With a very minimal set, each member of the cast uses the almost blank canvas to showcase their acting and storytelling abilities, tearing up the stage with their larger than life performances and cartoonish characters. Each performer is talented enough to elicit laughter with  a single glance or a single word. Hanna Cheek (a longtime Pumpkin Pie vet) is particularly funny as an entertainment director determined to maintain a cheery atmosphere even as those around her are suffering from explosive diarrhea and bouts of vomiting. Abe Goldfarb gets lots of laughs as the frou frou French chef, while Katie Hartman spends most of her stage time as the manager of the ship's "Fun Zone," stuck defending it from sick children with super soakers of bleach. Brian Silliman shows a talent for physical comedy as a bumbling but determined father set on saving his kids from infection, and Clay McLeod Chapman, the creator of PPS, is amusingly creepy as a traumatized captain that once resorted to cannibalism to survive.
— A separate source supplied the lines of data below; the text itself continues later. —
-- ==== Sys2Proof/Laws/Palette.lean ====
section
/-! SUPPORT. RMAP as a map: what a lookup gives after a key is set and after values are re-pointed (43_pack R202). -/

namespace Sys2Proof.Machine

/-- Looking up through re-pointed values. -/
theorem rmapLookup_map (c : Rgba) (f : Rgba → Rgba) (m : List (Rgba × Rgba)) :
    rmapLookup c (m.map fun e => (e.1, f e.2)) = (rmapLookup c m).map f := by
  induction m with
  | nil => rfl
  | cons x xs ih => simp only [List.map_cons, rmapLookup]; split <;> simp_all

/-- A key that has been set. -/
theorem rmapLookup_rmapSet_same (k v : Rgba) (m : List (Rgba × Rgba)) : rmapLookup k (rmapSet k v m) = some v := by
  unfold rmapSet
  induction m with
  | nil => simp [rmapLookup]
  | cons x xs ih =>
    by_cases h : x.1 = k
    · simpa [h] using ih
    · simpa [h, rmapLookup] using ih

/-- Every other key keeps its value. -/
theorem rmapLookup_rmapSet_other {k c : Rgba} (h : c ≠ k) (v : Rgba) (m : List (Rgba × Rgba)) :
    rmapLookup c (rmapSet k v m) = rmapLookup c m := by
  unfold rmapSet
  induction m with
  | nil => simp [rmapLookup, h.symm]
  | cons x xs ih =>
    by_cases hx : x.1 = k
    · simpa [hx, rmapLookup, h.symm] using ih
    · by_cases hc : x.1 = c <;> simp_all [rmapLookup]

end Sys2Proof.Machine
end

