-- ==== Sys2Proof/Laws/Step.lean ====
section
/-! SUPPORT. What the commands, a host move and a whole step can answer, each said once. -/

namespace Sys2Proof.Machine

/-! ### START (44_control R223 to R225, 43_pack R195) -/

/-- The prelude's last steps write the palette, or raise BadPalette (43_pack R201, R206). -/
theorem limitPalette_cases (s : State) (limit : Nat) :
    (s.epal.length ≤ limit ∧ limitPalette s limit = outputPalette s) ∨
    (limit < s.epal.length ∧ s.cfg.reduce = 1 ∧
      limitPalette s limit = outputPalette
        { s with
          epal := (reducePalette (s.epal.length - limit) (s.epal, s.rmap)).1
          rmap := (reducePalette (s.epal.length - limit) (s.epal, s.rmap)).2 }) ∨
    (limit < s.epal.length ∧ s.cfg.reduce ≠ 1 ∧ limitPalette s limit = s.raise .badPalette 0 0) := by
  unfold limitPalette
  split
  · next h => exact .inl ⟨h, rfl⟩
  · next h =>
    split
    · next hr => exact .inr (.inl ⟨by omega, hr, rfl⟩)
    · next hr => exact .inr (.inr ⟨by omega, hr, rfl⟩)

/-- The state the prelude's limit is applied to. -/
def scannedState (s : State) (epal : List Rgba) : State :=
  { initRun s with epal := epal, rmap := [], bitDepthEff := effectiveDepth s.cfg.bitDepth epal.length }

/-- What an accepted START can answer. -/
theorem acceptStart_cases {s t : State} (h : acceptStart s = .next t) :
    (¬(s.cfg.direction = .encode ∧ s.cfg.colorType = 3) ∧ t = initRun s) ∨
    (s.cfg.direction = .encode ∧ s.cfg.colorType = 3 ∧
      ∃ epal, scanPalette Config.epalCap [] (allPixels (initRun s)) = some epal ∧
        t = limitPalette (scannedState s epal) (paletteLimit s.cfg (effectiveDepth s.cfg.bitDepth epal.length))) := by
  unfold acceptStart at h
  split at h
  · next hc =>
    unfold idx8Prelude at h
    split at h
    · cases h
    · next epal he =>
      injection h with h
      exact .inr ⟨hc.1, hc.2, epal, he, h.symm⟩
  · next hc =>
    injection h with h
    exact .inl ⟨hc, h.symm⟩

/-- What START can answer. -/
theorem execStart_cases {s t : State} (h : execStart s = .next t) :
    ((s.status = .running ∨ s.status = .faulted) ∧ t = s) ∨
    (s.status ≠ .running ∧ s.status ≠ .faulted ∧ ∃ k, startCheck s.cfg = some k ∧ t = s.raise k 0 0) ∨
    (s.status ≠ .running ∧ s.status ≠ .faulted ∧ startCheck s.cfg = none ∧ acceptStart s = .next t) := by
  unfold execStart at h
  split at h
  · next hs => injection h with h; exact .inl ⟨.inl hs, h.symm⟩
  · next hs => injection h with h; exact .inl ⟨.inr hs, h.symm⟩
  all_goals
    next hs =>
    split at h
    · next k hk => injection h with h; exact .inr (.inl ⟨by simp [hs], by simp [hs], k, hk, h.symm⟩)
    · next hk => exact .inr (.inr ⟨by simp [hs], by simp [hs], hk, h⟩)

/-- A check of START that fails names a fault (44_control R224). -/
theorem startCheck_ne_none {c : Cfg} {k : ErrKind} (h : startCheck c = some k) : k ≠ .none := by
  unfold startCheck at h
  split at h
  · cases h; decide
  split at h
  · cases h; decide
  split at h
  · cases h; decide
  split at h
  · unfold checkDecode at h
    simp only [decode_mode_decode] at h
    cases hd : decodeUnpack c.bitDepth c.colorType with
    | error e =>
      rw [hd] at h; simp only [Except.map, Option.some.injEq] at h
      exact h ▸ decodeErrorKind_unpack_ne_none hd
    | ok i =>
      rw [hd] at h; simp only [Except.map] at h
      split at h
      · cases h; decide
      split at h
      · cases h; decide
      split at h
      · cases h; decide
      · cases h
  · unfold checkEncode at h
    simp only [decode_mode_encode] at h
    cases hd : decodePack c.bitDepth c.colorType with
    | error e =>
      rw [hd] at h; simp only [Except.map, Option.some.injEq] at h
      exact h ▸ decodeErrorKind_pack_ne_none hd
    | ok i =>
      rw [hd] at h; simp only [Except.map] at h
      split at h
      · cases h; decide
      split at h
      · cases h; decide
      · cases h

/-! ### Commands and host moves -/

/-- What a command can do (30_encoding R105). -/
theorem hostCommand_cases {s t : State} {code : Byte} (h : hostCommand s code = .next t) :
    t = s ∨ execStart s = .next t ∨ t = resetState s := by
  unfold hostCommand at h
  rw [decode_command] at h
  cases hd : decodeCommand code with
  | error e => rw [hd] at h; cases h
  | ok i =>
    rw [hd] at h
    simp only [Except.map] at h
    unfold decodeCommand at hd
    split at hd <;> cases hd
    · injection h with h; exact .inl h.symm
    · exact .inr (.inl h)
    · injection h with h; exact .inr (.inr h.symm)

/-- The ways a step changes the state, all but the engine's own. -/
inductive HostEffect (s : State) : State → Prop
  /-- Nothing changes. -/
  | nothing : HostEffect s s
  /-- An RW register is written, not while Running. -/
  | config (c : Cfg) (h : s.status ≠ .running) : HostEffect s { s with cfg := c }
  /-- A PAL entry is written, not while Running. -/
  | pal (k : Nat) (c : Rgb) (h : s.status ≠ .running) : HostEffect s { s with pal := s.pal.write k c }
  /-- An APAL entry is written, not while Running. -/
  | apal (k : Nat) (a : Byte) (h : s.status ≠ .running) : HostEffect s { s with apal := s.apal.write k a }
  /-- A byte of FSTREAM is written, not while Running. -/
  | fstream (a : Nat) (b : Byte) (h : s.status ≠ .running) : HostEffect s (s.writeFstream a [b])
  /-- A byte of PIX is written, not while Running. -/
  | pix (a : Nat) (b : Byte) (h : s.status ≠ .running) : HostEffect s (s.writePix a [b])
  /-- The host reads something; a free value may be used up. -/
  | read (d : HostData) (n : Nat) (h : s.freeCount ≤ n) : HostEffect s { s with hostData := d, freeCount := n }
  /-- START. -/
  | start (t : State) (h : execStart s = .next t) : HostEffect s t
  /-- RESET. -/
  | reset : HostEffect s (resetState s)

theorem HostEffect.of_command {s t : State} {code : Byte} (h : hostCommand s code = .next t) : HostEffect s t := by
  rcases hostCommand_cases h with rfl | h | rfl
  · exact .nothing
  · exact .start t h
  · exact .reset

theorem HostEffect.of_byteRead (s : State) (m : Memory) (o : Bool) (a : Nat) : HostEffect s (hostByteRead s m o a) := by
  unfold hostByteRead
  split
  · exact .read _ _ (Nat.le_succ _)
  · exact .read _ s.freeCount le_rfl

/-- What a host move can do, an engine turn apart. -/
theorem hostMove_cases {m : HostMove} {s t : State} (h : hostMove m s = .next t) :
    engineStep s = .next t ∨ HostEffect s t := by
  cases m with
  | regRead index =>
    refine .inr ?_
    simp only [hostMove, hostRegRead] at h
    split at h
    · injection h with h; exact h ▸ .read _ s.freeCount le_rfl
    · split at h <;> cases h
  | regWrite index v =>
    refine .inr ?_
    simp only [hostMove, hostRegWrite] at h
    split at h
    · exact .of_command h
    · split at h
      · split at h
        · injection h with h; exact h ▸ .nothing
        · next hs => injection h with h; exact h ▸ .config _ hs
      · split at h <;> cases h
  | palWrite k c =>
    refine .inr ?_
    simp only [hostMove] at h
    split at h
    · injection h with h; exact h ▸ .nothing
    · next hs => injection h with h; exact h ▸ .pal _ _ hs
  | palRead k =>
    refine .inr ?_
    simp only [hostMove] at h
    split at h
    · injection h with h; exact h ▸ .read _ s.freeCount le_rfl
    · split at h
      · injection h with h; exact h ▸ .read _ s.freeCount le_rfl
      · injection h with h; exact h ▸ .read _ _ (Nat.le_succ _)
  | apalWrite k a =>
    refine .inr ?_
    simp only [hostMove] at h
    split at h
    · injection h with h; exact h ▸ .nothing
    · next hs => injection h with h; exact h ▸ .apal _ _ hs
  | apalRead k =>
    refine .inr ?_
    simp only [hostMove] at h
    split at h
    · injection h with h; exact h ▸ .read _ s.freeCount le_rfl
    · split at h
      · injection h with h; exact h ▸ .read _ s.freeCount le_rfl
      · injection h with h; exact h ▸ .read _ _ (Nat.le_succ _)
  | fstreamWrite a b =>
    refine .inr ?_
    simp only [hostMove] at h
    split at h
    · cases h
    · next hs => injection h with h; exact h ▸ .fstream _ _ hs
  | fstreamRead a =>
    injection h with h; exact .inr (h ▸ .of_byteRead ..)
  | pixWrite a b =>
    refine .inr ?_
    simp only [hostMove] at h
    split at h
    · cases h
    · next hs => injection h with h; exact h ▸ .pix _ _ hs
  | pixRead a =>
    injection h with h; exact .inr (h ▸ .of_byteRead ..)
  | cmd code => exact .inr (.of_command h)
  | yield => exact .inl h
  | await => exact .inl h

/-- What a step can do: with `p` the moves still to come, the engine takes its turn, or the host has its effect. -/
theorem step_cases {s t : State} (h : step s = .next t) :
    ∃ p, engineStep { s with pending := p } = .next t ∨ HostEffect { s with pending := p } t := by
  unfold step turn at h
  split at h
  · exact ⟨s.pending, .inl h⟩
  · split at h
    · exact ⟨s.pending, .inl h⟩
    · injection h with h; subst h; exact ⟨_, .inr .nothing⟩
  · exact ⟨_, hostMove_cases h⟩

/-- With no move of the host left a step is the engine's turn. -/
theorem step_of_pending_nil {s : State} (h : s.pending = []) : step s = engineStep s := by
  unfold step turn; rw [h]

/-- What an engine turn can do: nothing outside Running, else a scanline step. -/
theorem engineStep_cases {s t : State} (h : engineStep s = .next t) :
    (s.status ≠ .running ∧ t = s) ∨
    (s.status = .running ∧ s.cfg.direction = .decode ∧ decodeStep s = .next t) ∨
    (s.status = .running ∧ s.cfg.direction = .encode ∧ encodeStep s = .next t) := by
  by_cases hs : s.status = .running
  · unfold engineStep at h
    simp only [hs] at h
    split at h
    · next hd => exact .inr (.inl ⟨hs, hd, h⟩)
    · next hd => exact .inr (.inr ⟨hs, hd, h⟩)
  · rw [engineStep_not_running hs] at h
    injection h with h
    exact .inl ⟨hs, h.symm⟩

end Sys2Proof.Machine
end

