-- ==== Sys2Proof/Tests/Slice0.lean ====
section
/-! SUPPORT. The model's own tests: words written out from 30_encoding, one-step runs whose results are the worked examples of the
rules, and for every statement with hypotheses a state and operands that meet them. -/

open Sys2Proof Sys2Proof.Machine

namespace Sys2Proof.Tests

/-! ### Small states -/

/-- The block after reset with a direction, a size and a mode. -/
def block (dir : BitVec 1) (w h : BitVec 32) (bd ct : Byte) : State :=
  { State.reset with cfg := { Cfg.reset with dir := dir, width := w, height := h, bitDepth := bd, colorType := ct } }

/-- `s` about to take the first scanline step of a run. -/
def begun (s : State) : State :=
  { s with status := .running, prev := ⟨s.prev.tag, List.replicate s.cfg.rowb 0⟩ }

/-- `s` with a stream in FSTREAM and its length in FSTREAM_LEN. -/
def withStream (s : State) (bytes : List Byte) : State :=
  { s with fstream := s.fstream.writeList 0 bytes, cfg := { s.cfg with fstreamLen := bytes.length } }

/-- `s` with bytes in PIX. -/
def withPix (s : State) (bytes : List Byte) : State := { s with pix := s.pix.writeList 0 bytes }

/-- `s` with the row buffers filled. -/
def withRows (s : State) (cur prev : List Byte) : State := { s with cur := ⟨4, cur⟩, prev := ⟨5, prev⟩ }

/-- `s` with a palette. -/
def withPalette (s : State) (cs : List Rgb) : State :=
  { s with pal := s.pal.writeList 0 cs, cfg := { s.cfg with palLen := BitVec.ofNat 9 cs.length } }

/-- A field of the next state. -/
def look {α : Type} (o : Host.Outcome State Fault Refusal) (f : State → α) : Option α :=
  match o with
  | .next s => some (f s)
  | .fault _ => none
  | .refused _ => none

/-- The bytes of PIX that have been written. -/
def pixBytes (s : State) : List Byte := s.pix.cells.map Prod.snd

/-- The bytes of FSTREAM that have been written. -/
def streamBytes (s : State) : List Byte := s.fstream.cells.map Prod.snd

/-- STATE, ERR, ERR_ROW, ERR_INFO. -/
def faultOf (s : State) : RunState × ErrKind × Nat × Nat := (s.status, s.err, s.errRow.toNat, s.errInfo.toNat)

/-- A 1 x 1 RGBA8 decode run before its only row (spec example of R228). -/
def oneDecode : State := withStream (begun (block 0 1 1 8 6)) [0, 0xFF, 0, 0, 0xFF]

/-- A 1 x 1 RGBA8 adaptive encode run before its only row (spec example of R229). -/
def oneEncode : State := withPix (begun (block 1 1 1 8 6)) [0xFF, 0, 0, 0xFF]

/-- The two colours of the example of R193. -/
def twoColours : List Rgba := [⟨255, 0, 0, 255⟩, ⟨0, 255, 0, 255⟩]

/-- The Indexed encode run of the example of R193 before its only row. -/
def indexedEncode : State :=
  { withPix (begun (block 1 2 1 0 3)) [0, 0xFF, 0, 0xFF, 0xFF, 0, 0, 0xFF] with epal := twoColours }

/-! ### Well-formedness -/

theorem test_wellFormed_refuses_depth : (Instr.packIdx8 3).wellFormed = false ∧ (Instr.packIdx8 16).wellFormed = false := by decide

theorem test_wellFormed_accepts : (idx8Depths.all fun b => (Instr.packIdx8 b).wellFormed) = true := by decide

/-! ### Words, written out from 30_encoding R92, R98, R99, R101, R105 -/

theorem test_decode_unfilt :
    [0, 1, 2, 3, 4].map (fun b => (decode (.scanline .decode) [b]).toOption.map Prod.fst) =
      [some .unfiltNone, some .unfiltSub, some .unfiltUp, some .unfiltAvg, some .unfiltPaeth] := by decide

theorem test_decode_filt :
    [0, 1, 2, 3, 4].map (fun b => (decode (.scanline .encode) [b]).toOption.map Prod.fst) =
      [some .filtNone, some .filtSub, some .filtUp, some .filtAvg, some .filtPaeth] := by decide

theorem test_decode_gray :
    [0b00000001, 0b00000010, 0b00000100, 0b00001000, 0b00010000].map
        (fun b => (decode (.mode .decode) [b, 0b00000000]).toOption.map Prod.fst) =
      [some .unpackG1, some .unpackG2, some .unpackG4, some .unpackG8, some .unpackG16] := by decide

theorem test_decode_indexed :
    [0b00000001, 0b00000010, 0b00000100, 0b00001000].map
        (fun b => (decode (.mode .decode) [b, 0b00000011]).toOption.map Prod.fst) =
      [some .unpackP1, some .unpackP2, some .unpackP4, some .unpackP8] := by decide
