-- ==== Sys2Proof/Machine/RegMap.lean ====
section
/-! DEFINITION. The set-up register map: every register the spec lays out, with its offset, width, fields, access kinds,
reset values, Writers column, the EN bit that freezes it (R676) and the power domain of its unit (R642).
The tables follow the register rules of the chapters, block by block in the order of R636. -/

namespace Sys2Proof.Machine

/-- A bit field [hi:lo] of a register or record. -/
structure Fld where
  hi : Nat
  lo : Nat
  deriving DecidableEq, Repr

/-- The width of a field in bits. -/
def Fld.width (f : Fld) : Nat := f.hi + 1 - f.lo

/-- Access kinds of the manual's register tables (conventions of 00_scope). -/
inductive Access where
  | rw
  | ro
  | w1c
  | wo
  | rwl
  deriving DecidableEq, Repr

/-- The origin classes that a Writers column can name (R637). -/
inductive Writer where
  | selvage
  | hypervisor
  | safety
  | usb4
  deriving DecidableEq, Repr

/-- What freezes the RW and RWL fields of a register (R676): nothing, the bit `bit` of the 64-bit word at this register's
own offset plus or minus a distance, or the EN of the fusion grid the register belongs to; or one bit `fld` of it alone, by its bit `bit`. -/
inductive Freeze where
  | never
  | after (distance bit : Nat)
  | before (distance bit : Nat)
  | grid
  | field (fld bit : Nat)
  deriving DecidableEq, Repr

/-- One row of a register table. -/
structure FieldSpec where
  fld     : Fld
  acc     : Access
  reset   : Nat
  writers : List Writer
  deriving DecidableEq, Repr

/-- One register, or a family of registers at equal strides. `dom` gives the power domain of element i as base + (i shifted
right by the second number), R82 and R642. -/
structure RegSpec where
  off     : Nat
  width   : Nat
  count   : Nat
  stride  : Nat
  count2  : Nat
  stride2 : Nat
  freeze  : Freeze
  dom     : Option (Nat × Nat)
  fields  : List FieldSpec
  deriving DecidableEq, Repr

abbrev wNone : List Writer := []
abbrev wS : List Writer := [.selvage]
abbrev wH : List Writer := [.hypervisor]
abbrev wP : List Writer := [.safety]
abbrev wU : List Writer := [.usb4]
abbrev wSH : List Writer := [.selvage, .hypervisor]
abbrev wSP : List Writer := [.selvage, .safety]
abbrev wHP : List Writer := [.hypervisor, .safety]
abbrev wHU : List Writer := [.hypervisor, .usb4]
abbrev wSHP : List Writer := [.selvage, .hypervisor, .safety]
Not every show in Death to the Pumpkin Pie Show will be the same; the other nights showcase different favorite stories from its history, but each is sure to be hilarious and delightfully demented. I hope that Clay McLeod Chapman has plenty of other theatrical projects in the works, as his gift for comedic writing (and unusual story lines) is a rarity. Fans of the long-running show can even purchase a book at the theatre, anthologizing the best Pumpkin Pie Show stories. Take a trip to St. Marks Place and see the last few performances of the Pumpkin Pie Show, before it breathes its last.

(Death to the Pumpkin Pie Show plays at UNDER St. Marks, 94 St. Marks Place, through October 28, 2017. The running time is one hour with no intermission. Performances are Thursdays, Fridays, and Saturdays at 8. Tickets are $20 and are available at horsetrade.info or by calling 1800-901-7173. For more information visit pumpkinpieshow.com.)

Death to the Pumpkin Pie Show is by Clay McLeod Chapman with music by Kyle Jarrow.

The cast is Clay McLeod Chapman, Hanna Cheek, Abe Goldfarb, Kate Hartman and Brian Silliman.